Optionally, the apparatus further comprises a washing unit 606 for:
detecting to obtain each noise pixel point of the edge of the target depth area; the noise pixel points refer to pixel points of which the gradient in the vertical direction and/or the gradient in the horizontal direction is greater than a preset gradient threshold value;
deleting the depth value of each noise pixel point;
when the selecting unit 604 selects a pixel point located in the to-be-repaired area and adjacent to the repaired pixel point or the pixel point in the target depth area as the to-be-repaired pixel point, the selecting unit is specifically configured to:
and selecting pixel points which are located in the region to be repaired and are adjacent to the repaired pixel points or the pixel points in the target depth region and the noise pixel points which are not repaired as the pixel points to be repaired.
Optionally, the apparatus further includes a transforming unit 607 configured to:
respectively determining a plurality of groups of mutually matched feature points in the depth image and the infrared image; the group of mutually matched feature points comprises two pixel points which are respectively positioned in the depth image and the infrared image and correspond to the same space point;
performing affine transformation on a target infrared region in the infrared image based on a plurality of groups of mutually matched characteristic points to obtain a transformed target infrared region;
when the determining unit 603 determines, in the depth image, a reference region located at the same position and having the same shape as the target infrared region, specifically:
a reference region having the same shape and located at the same position as the affine-transformed infrared region is determined in the depth image.
Optionally, the repair unit 605 includes:
the accumulation unit is used for accumulating the distance between each reference pixel point and the pixel point to be repaired to obtain an accumulated distance;
the first calculating unit is used for calculating the ratio of the distance between the reference pixel point and the pixel point to be repaired to the accumulated distance aiming at each reference pixel point to obtain the distance ratio of the reference pixel points;
the second calculation unit is used for calculating the distance ratio of each reference pixel point and the difference value of 1 to obtain the weight of each reference pixel point;
the third calculation unit is used for calculating to obtain a weighted average value of the depth values of the plurality of reference pixel points based on the weight of each reference pixel point and the depth value of each reference pixel point;
and the updating unit is used for updating the depth value of the pixel point to be repaired into a weighted average value to obtain the repaired pixel point.

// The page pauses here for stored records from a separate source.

-- ==== Sys2Proof/Safety.lean ====
section
/-! DEFINITION. What a sound state of the board is: the laws the spec states of the state as a whole,
block by block, and `State.Ok`, all of them together. -/

namespace Sys2Proof.Machine

/-! ## Start-up and configuration -/

/-- While the board is in LOADING or HALTED every block holds the values of its start (R26, R41, R60,
R107, R126, R153, R168, R187). -/
abbrev State.AtRest (s : State) : Prop :=
  ¬ s.mode.awake →
    s.cfg = .blank ∧ s.calls = .initial ∧ s.sec = .initial ∧ s.clock = .initial ∧ s.pace = .initial ∧
    s.bus = .initial ∧ s.req = ⟨none, none⟩ ∧
    s.table = { ZoneTable.initial with starved := s.table.starved, blocked := s.table.blocked } ∧
    s.table.starved.flag = false ∧ s.table.blocked.flag = false ∧ s.att.readBack.flag = false ∧
    s.disp.store = [] ∧ s.disp.running = none ∧ s.disp.pending = none ∧
    s.disp.page = 1 ∧ s.disp.pageTimer = none ∧ s.disp.flash = false ∧
    s.disp.copies = { DispInputs.initial s.start.bpol with mode := s.mode, halt := s.start.halt }

/-- The configuration a board runs with passed the checks of R189. -/
abbrev Cfg.Ok (c : Cfg) : Prop :=
  1 ≤ c.zone ∧ c.zone ≤ 64 ∧ 1 ≤ c.nS ∧ c.nS ≤ 8 ∧ 1 ≤ c.section_ ∧ c.section_ ≤ c.nS ∧
  c.roles.coherent = true ∧ c.groups.length ≤ 3 ∧ (∀ g ∈ c.groups, 1 ≤ g ∧ g ≤ 15) ∧
  c.inputMap.length = 20 ∧ (∀ x ∈ c.inputMap, ∀ y ∈ x, 1 ≤ y.station ∧ y.station ≤ 12) ∧
  (∀ k ∈ [c.quality, c.material, c.equipment], 10 ≤ k.limit ∧ k.limit ≤ 1800) ∧
  1 ≤ c.refresh ∧ c.refresh ≤ 10 ∧ 1 ≤ c.pitches ∧ c.pitches ≤ 8 ∧ 8 ≤ c.ppp ∧ c.ppp ≤ 64 ∧
  c.offsets.length = 12 ∧ (∀ o ∈ c.offsets, o < c.zoneLength) ∧
  1 ≤ c.stopMin ∧ c.stopMin ≤ 10 ∧ 2 ≤ c.holdResponse ∧ c.holdResponse ≤ 30 ∧
  1 ≤ c.carSpacing ∧ c.carSpacing ≤ 10 ∧ 200 ≤ c.defaultTakt ∧ c.defaultTakt ≤ 9999 ∧
  (c.dormantOn = true → 5 ≤ c.dormantMinutes ∧ c.dormantMinutes ≤ 240)

/-- A board that has left LOADING without a halt runs with a checked configuration (R189, R190). -/
abbrev State.CfgOk (s : State) : Prop := s.mode.awake → s.cfg.Ok

/-! ## Call unit -/

/-- The hold output is asserted exactly when R20 says so. -/
abbrev State.HoldFollows (s : State) : Prop := s.out.hold = s.holdWanted

/-- One call record: its ranges, and remaining 0 exactly at the hold point (R6, R9, R10, R13). -/
abbrev Call.Ok (x : Call) : Prop :=
  1 ≤ x.station ∧ x.station ≤ 12 ∧ x.remaining ≤ 512 ∧ x.heldFor ≤ 65535 ∧
  (x.remaining = 0 ↔ x.state = .holding ∨ x.state = .overdue) ∧ (∀ y ∈ x.holdStart, y ≤ 57599) ∧
  (x.kind = .safety → x.state = .holding)

/-- The call list: at most 16 calls, no two of one cord, every SAFETY call HOLDING (R7, R10). -/
abbrev State.CallsOk (s : State) : Prop :=
  s.calls.list.length ≤ 16 ∧
  s.calls.list.Pairwise (fun x y => ¬ (x.station = y.station ∧ x.kind = y.kind)) ∧
  (∀ x ∈ s.calls.list, x.Ok) ∧ (∀ o ∈ s.calls.overflow, ∀ y ∈ o.setAt, y ≤ 57599) ∧
  s.calls.trackers.length = 20 ∧ s.pins.call.length = 20

/-- No call and no overflow hold stands in DORMANT, and in STANDBY the dormant count is 0 while one
stands (R25, R195). -/
abbrev State.DormantOk (s : State) : Prop :=
  (s.mode = .dormant → s.calls.list = [] ∧ s.calls.overflow = none) ∧
  (s.mode = .standby → (s.calls.list ≠ [] ∨ s.calls.overflow ≠ none) → s.start.dormantCount = 0)

/-! ## Section monitor -/

/-- The section monitor: ranges of window and run counter; a set encoder-fault flag has not seen 64
accepted pulses; no timer runs and no hold-fail flag stands in STOPPED; the stop-detect timer runs in
UNKNOWN and MOVING while ADV is sampled; the derived times are those of the current takt (R27, R28, R30
to R32, R34, R35). -/
abbrev State.SectionOk (s : State) : Prop :=
  s.sec.window.length ≤ 16 ∧ s.sec.run ≤ 64 ∧ (s.sec.encFault = true → s.sec.run < 64) ∧
  (s.sec.motion = .stopped →
    s.sec.stopTimer = none ∧ s.sec.holdTimer = none ∧ s.sec.holdFail = false) ∧
  (s.advSampled = true → s.sec.motion ≠ .stopped → s.sec.stopTimer ≠ none) ∧
  (s.running = true → s.sec.times = s.currentTimes) ∧
  (s.out.hold = false → s.sec.holdTimer = none ∧ s.sec.holdFail = false)

/-! ## Zone table -/

/-- One entry: its ranges, and a hold kind exactly under condition HOLD (R42). -/
abbrev PeerEntry.Ok (e : PeerEntry) : Prop :=
  1 ≤ e.zone ∧ e.zone ≤ 64 ∧ (e.holdKind.isSome ↔ e.condition = .hold) ∧ e.openCalls ≤ 16 ∧
  (∀ x ∈ e.holdStart, x ≤ 57599) ∧ e.shift ≤ 3 ∧ e.serial ≤ 255 ∧ e.actual ≤ 9999 ∧
  1 ≤ e.refresh ∧ e.refresh ≤ 10 ∧ e.age ≤ 255

/-- The zone table: ascending zones, none the board's own; a mirrored record only on a mirror and of its
own zone number; no clash on a mirror (R42, R43, R51, R52). -/
abbrev State.TableOk (s : State) : Prop :=
  s.table.entries.Pairwise (fun x y => x.zone < y.zone) ∧
  (∀ e ∈ s.table.entries, e.Ok ∧ e.zone ≠ s.cfg.zone) ∧
  (∀ e ∈ s.table.mirrored, e.Ok ∧ e.zone = s.cfg.zone ∧ s.mirror = true) ∧
  s.table.clashCount ≤ 60 ∧
  (s.table.clashMet ≠ none → s.table.clash = true ∧ s.table.clashCount = 0)

/-- The own zone record of a board that is awake and no mirror is the one its sources compose; a mirror
composes none (R53, R55). -/
abbrev State.OwnFollows (s : State) : Prop :=
  (s.mode.awake → s.mirror = false → s.table.own = s.ownRecord) ∧
  (s.mirror = true → s.table.own = .initial)

/-! ## Stop attributor and shift record store -/

/-- In SHIFT the current cause is the result of an evaluation over the inputs as they stand and is the
open interval's key; elsewhere there is no cause, and while awake no open interval (R64, R65, R71). -/
abbrev State.CauseFollows (s : State) : Prop :=
  (s.mode = .shift →
    s.att.cause = evaluate s.cfg s.attInputs ∧ s.ret.interval.map (fun i => i.key) = s.att.cause) ∧
  (s.mode ≠ .shift → s.att.cause = none ∧ (s.mode.awake → s.ret.interval = none))

/-- A shift record: ranges; no two entries of one key; at most 31 keyed entries; the OTHER entry only
when 31 keyed ones stand (R75, R76). -/
abbrev Record.Ok (r : Record) : Prop :=
  1 ≤ r.shift ∧ r.shift ≤ 3 ∧ r.version ≤ 65535 ∧ r.total < 4294967296 ∧
  r.raised.quality ≤ 65535 ∧ r.raised.material ≤ 65535 ∧ r.raised.equipment ≤ 65535 ∧
  r.raised.safety ≤ 65535 ∧
  r.holds.quality ≤ 255 ∧ r.holds.material ≤ 255 ∧ r.holds.equipment ≤ 255 ∧ r.holds.safety ≤ 255 ∧
  r.tally.Pairwise (fun x y => x.key ≠ y.key) ∧
  (∀ x ∈ r.tally, x.stops ≤ 65535 ∧ x.seconds < 4294967296) ∧
  keyedCount r.tally ≤ 31 ∧ (∀ x ∈ r.tally, x.key = otherKey → keyedCount r.tally = 31)

/-- The two records are sound, the closing pair stands in the last record only, and the open interval
has a key other than OTHER and seconds of 32 bits (R71, R75). -/
abbrev State.RecordsOk (s : State) : Prop :=
  (∀ r ∈ s.ret.current, r.Ok ∧ r.close = none) ∧ (∀ r ∈ s.ret.last, r.Ok ∧ r.close ≠ none) ∧
  (∀ i ∈ s.ret.interval, i.key.kind ≠ .other ∧ i.seconds < 4294967296)

/-! ## Shift clock and pace unit -/

/-- A current record stands exactly while a shift runs and bears its shift number and serial; an awake
board is in SHIFT exactly under shift 1..3; no interval is open without a current record (R75, R91,
R194). -/
abbrev State.ShiftOk (s : State) : Prop :=
  s.ret.shift ≤ 3 ∧ (s.ret.current.isSome ↔ s.ret.shift ≠ 0) ∧
  (∀ r ∈ s.ret.current, r.shift = s.ret.shift ∧ s.ret.serial = some r.serial) ∧
  (∀ x ∈ s.ret.serial, x ≤ 255) ∧
  (s.mode.awake → (s.mode = .shift ↔ s.ret.shift ≠ 0)) ∧
  (s.ret.interval.isSome → s.ret.current.isSome)

/-- The shift clock: ranges; s is 0 outside SHIFT; authority only with the reference role, a serial and
a valid time; a source that is the board itself bears its number, is never free and comes with authority;
each plan bears the flag that R103 gives it (R87, R89, R93, R94, R96, R103). -/
abbrev State.ClockOk (s : State) : Prop :=
  s.clock.s ≤ 57599 ∧ s.clock.pause ≤ 60 ∧ s.clock.silence ≤ 30 ∧
  (s.mode.awake → s.mode ≠ .shift → s.clock.s = 0) ∧
  (s.clock.authority = true →
    s.cfg.roles.reference = true ∧ s.ret.serial ≠ none ∧ s.clock.timeValid = true) ∧
  (s.clock.sourceOwn = true →
    s.clock.source = some s.cfg.zone ∧ s.clock.isFree = false ∧ s.clock.authority = true) ∧
  (∀ p ∈ [s.clock.plans.p1, s.clock.plans.p2, s.clock.plans.p3], p.usable = usableEntries p.entries)

/-- The pace unit of an awake board: plan data and T_end of the running shift, a peak exactly where T_end
is present and never above it, an actual in range that on a count point is the car counter (R109, R111,
R112, R114, R117). -/
abbrev State.PaceOk (s : State) : Prop :=
  s.ret.actual ≤ 9999 ∧ s.ret.car ≤ 9999 ∧ s.pace.silence ≤ 30 ∧
  (s.mode.awake →
    s.pace.plan = s.runningPlan ∧ s.pace.tEnd = tEndOf s.runningPlan ∧
    (s.ret.peak.isSome ↔ s.pace.tEnd.isSome) ∧
    (∀ p ∈ s.ret.peak, ∀ e ∈ s.pace.tEnd, p ≤ e) ∧
    (s.cfg.roles.countPoint = true → s.ret.actual = s.ret.car) ∧
    (s.cfg.roles.countPoint = false → s.ret.car = 0))

/-! ## Display engine -/

/-- The message store: at most 8 messages, no two of one key, by priority, highest first (R147). -/
abbrev State.StoreOk (s : State) : Prop :=
  s.disp.store.length ≤ 8 ∧ s.disp.store.Pairwise (fun x y => x.key ≠ y.key) ∧
  s.disp.store.Pairwise (fun x y => y.priority ≤ x.priority) ∧
  (∀ m ∈ s.disp.store, m.priority ≤ 3 ∧ 1 ≤ m.text.length ∧ m.text.length ≤ 40)

/-- What is shown is what the rules make of the state as it stands: the picture, the beacon outputs and
the horn (R127 to R136). -/
abbrev State.ShownFollows (s : State) : Prop :=
  s.disp.picture = render s.dispInputs s.disp ∧
  s.out.bcnRed = beaconLevel s.dispInputs .red ∧ s.out.bcnAmb = beaconLevel s.dispInputs .amber ∧
  s.out.bcnGrn = beaconLevel s.dispInputs .green ∧
  s.out.horn = (s.running && s.calls.hornRequested)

The specific working principle of the device for restoring a depth image provided in this embodiment may refer to specific steps in the method for restoring a depth image provided in any embodiment of the present application, and details are not described here.
The application provides a device for restoring a depth image.A unit 601 for acquiring the depth image and an infrared image obtained by shooting a target object; the recognition unit 602 determines a target depth region and a target infrared region in which a target object is located in the depth image and the infrared image; the determining unit 603 performs a difference between the target depth region and the target infrared region in the depth image to obtain a region to be repaired; the selecting unit 604 selects a pixel point adjacent to the repaired pixel point or the edge of the target depth area in the to-be-repaired area as a pixel point to be repaired, the repairing unit 605 updates the depth value of the pixel point to be repaired to a weighted average value of the depth values of the adjacent repaired pixel point and the pixel point located in the reference area to obtain the repaired pixel point, and then selects a new pixel point to be repaired until all the pixel points of the to-be-repaired area are repaired. According to the scheme, the infrared image is used for determining the area to be repaired and repairing the pixel points in the area to be repaired, so that the defect of the depth image is eliminated.
The embodiment of the present application further provides a computer storage medium, which is used to store a computer program, and when the stored computer program is executed, the computer storage medium is specifically used to implement the depth image restoration method provided in any embodiment of the present application.
An embodiment of the present application further provides an electronic device, as shown in fig. 7, which includes a memory 701 and a processor 702.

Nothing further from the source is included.